Coordination – Top 5 Features
Coordination has the following features:
- Coordination is essential for collective activities, not individual ones. It entails an organized structure of collective activities since a person operating in isolation has no effect on the functioning of others and hence no requirement for coordination.
- Coordination is a dynamic and ongoing activity. It is a continuous process, accomplished by performing functions, a continual phenomenon. It is a dynamic process because the functions for which context coordination is used are dynamic and might vary over time.
- The essence of coordination is the emphasis on the unity of efforts. This entails fixing the time and way in which various operations in the company are performed, and it integrates individual efforts with the overall process.

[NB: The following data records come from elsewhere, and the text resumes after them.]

/-- READ FAULTS reports the log and up to four records and then clears pending; CLEAR FAULTS removes one record or all, the others keeping their order, and clears overflow and pending when the log is left empty (R159, R160). -/
def Obligations.ReadAndClearFaults : Prop :=
  ∀ (tag : Byte) (s : State), s.ready = true →
    let l := s.log
    let t := restartTimer s
    (∀ a b : Word,
      let found := (l.records.drop (a.toNat - 1)).take b.toNat
      let fits := 1 ≤ a.toNat ∧ a.toNat ≤ 8 ∧ 1 ≤ b.toNat ∧ b.toNat ≤ 4
      (fits → exec (.readFaults tag [a, b]) s = .next ((t.setLog { l with pending := false }).answering tag 48 .done
        ([numWord l.records.length, flagWord l.overflow, flagWord l.masked, flagWord l.pending, a, numWord found.length] ++
          found.flatMap fun r =>
            [BitVec.ofNat 8 (reasonCode r.reason) ++ BitVec.ofNat 8 (sourceKind r.source), numWord (sourceIndex r.source),
              numWord r.repeats, r.firstStamp.extractLsb' 16 16, r.firstStamp.extractLsb' 0 16]))) ∧
      (¬fits → exec (.readFaults tag [a, b]) s = .next (t.answering tag 48 .refusedArgument []))) ∧
    (∀ args : List Word, args.length ≤ 29 → args.length ≠ 2 → exec (.readFaults tag args) s =
      .next (t.answering tag 48 .refusedArgument [])) ∧
    (∀ args : List Word, args.length ≤ 29 → args.length ≠ 1 → exec (.clearFaults tag args) s =
      .next (t.answering tag 49 .refusedArgument [])) ∧
    ∀ a : Word,
      let kept := if a = 0 then [] else l.records.eraseIdx (a.toNat - 1)
      (a.toNat ≤ 8 → exec (.clearFaults tag [a]) s = .next ((t.setLog { l with
          records := kept
          overflow := if kept = [] then false else l.overflow
          pending := if kept = [] then false else l.pending }).answering tag 49 .done
        [numWord (l.records.length - kept.length), numWord kept.length])) ∧
      (8 < a.toNat → exec (.clearFaults tag [a]) s = .next (t.answering tag 49 .refusedArgument []))

/-- SET NOTICES takes the mask, or leaves it, and with pending set, the mask UNMASKED and no notice waiting places a notice for the newest record and clears pending (R161). A notice that leaves the AQ brings one for the newest record when pending is set and the mask is UNMASKED (R158). -/
def Obligations.NoticesFollowMask : Prop :=
  (∀ (tag : Byte) (s : State), s.ready = true →
    let after (masked : Bool) : State :=
      let t := (restartTimer s).setLog { s.log with masked := masked }
      match s.log.records.getLast? with
      | some r =>
        if s.log.pending = true ∧ masked = false ∧ s.mgmt.notice = none then
          (t.setLog { s.log with masked := masked, pending := false }).setMgmt
            { t.mgmt with notice := some ⟨r.reason, r.source, s.log.records.length⟩ }
        else t
      | none => t
    let answered (masked : Bool) := Host.Outcome.next (ρ := Refusal) (φ := Fault) ((after masked).answering tag 50 .done
      [flagWord masked, flagWord (after masked).log.pending, numWord s.log.records.length])
    exec (.setNotices tag []) s = answered s.log.masked ∧
    (∀ m : Bool, exec (.setNotices tag [flagWord m]) s = answered m) ∧
    (∀ args : List Word, args.length ≤ 29 → 2 ≤ args.length → exec (.setNotices tag args) s =
      .next ((restartTimer s).answering tag 50 .refusedArgument [])) ∧
    ∀ w : Word, 2 ≤ w.toNat →
      exec (.setNotices tag [w]) s = .next ((restartTimer s).answering tag 50 .refusedArgument [])) ∧
  (∀ (f : Feed) (n : Notice) (s : State), (s.fr.get f).place = none → s.mgmt.answerFeed = f → s.mgmt.notice = some n →
    (∀ r, s.log.records.getLast? = some r → s.log.pending = true → s.log.masked = false →
      drainQueue f s = (s.setMgmt { s.mgmt with
        notice := some ⟨r.reason, r.source, s.log.records.length⟩ }).setLog { s.log with pending := false }) ∧
    (s.log.pending = false ∨ s.log.masked = true → drainQueue f s = s.setMgmt { s.mgmt with notice := none }))

/-! ## Management: the queue and the executor -/

/-- A code that stands in no row of the table completes at once with outcome UNKNOWN COMMAND and no result words (R164); a command of the table with another number of argument words than it takes is refused with REFUSED ARGUMENT (R166, R174). -/
def Obligations.CodesAndWordCountsJudged : Prop :=
  (∀ (code tag : Byte) (args : List Word) (s : State), s.ready = true → args.length ≤ 29 → code ∉ tableCodes →
    exec (.unknownCommand code tag args) s = .next ((restartTimer s).answering tag code .unknownCommand [])) ∧
  (∀ (tag : Byte) (args : List Word) (s : State), s.ready = true → args.length ≤ 29 →
    let refused (code : Byte) := Host.Outcome.next (ρ := Refusal) (φ := Fault)
      ((restartTimer s).answering tag code .refusedArgument [])
    (args.length ≠ 4 → exec (.setFeed tag args) s = refused 1 ∧ exec (.setControl tag args) s = refused 56) ∧
    (args.length ≠ 1 → exec (.readFeed tag args) s = refused 2 ∧ exec (.setReference tag args) s = refused 3 ∧
      exec (.commit tag args) s = refused 24 ∧ exec (.disarmCue tag args) s = refused 26 ∧
      exec (.startPathCheck tag args) s = refused 40 ∧ exec (.clearFaults tag args) s = refused 49 ∧
      exec (.storeFailsafe tag args) s = refused 64) ∧
    (args.length = 0 ∨ 3 < args.length → exec (.flush tag args) s = refused 8) ∧
    (args.length ≠ 3 → exec (.readTakePoints tag args) s = refused 9 ∧
      exec (.writeQuadMode tag args) s = refused 17 ∧ exec (.readQuadModes tag args) s = refused 20) ∧
    (args.length ≠ 11 → exec (.writeEntry tag args) s = refused 16) ∧
    (args.length ≠ 2 → exec (.copyBank tag args) s = refused 18 ∧ exec (.readEntry tag args) s = refused 19 ∧
      exec (.readFaults tag args) s = refused 48) ∧
    (args.length ≠ 5 → exec (.setGuard tag args) s = refused 21) ∧
    (args.length ≠ 0 → exec (.readGuards tag args) s = refused 22 ∧ exec (.readCues tag args) s = refused 27 ∧
      exec (.readDevice tag args) s = refused 57 ∧ exec (.resetDevice tag args) s = refused 58) ∧
    (args.length ≠ 7 → exec (.armCue tag args) s = refused 25) ∧
    (args.length ≠ 0 → args.length ≠ 3 → exec (.setPresence tag args) s = refused 32) ∧
    (2 ≤ args.length → exec (.setMixerCheck tag args) s = refused 41 ∧ exec (.setNotices tag args) s = refused 50))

- The greater the degree of synchronization in the performance of various functions by diverse people in the organization, the greater the degree of coordination, and the greater the likelihood of achieving organizational objectives.
- Every manager in the company is responsible for coordination because he seeks to coordinate the efforts of his subordinates with those of others.
Conclusion
Thus, we can say that types of coordination is the key to successful management. It ensures that all activities and resources are aligned and integrated toward achieving the organization’s common goal. Good coordination allows for effective communication and utilization of resources, leading to higher productivity and smoother operations. Managers must be aware of the different coordinating mechanisms available to them to choose the most appropriate one for their organization and situation.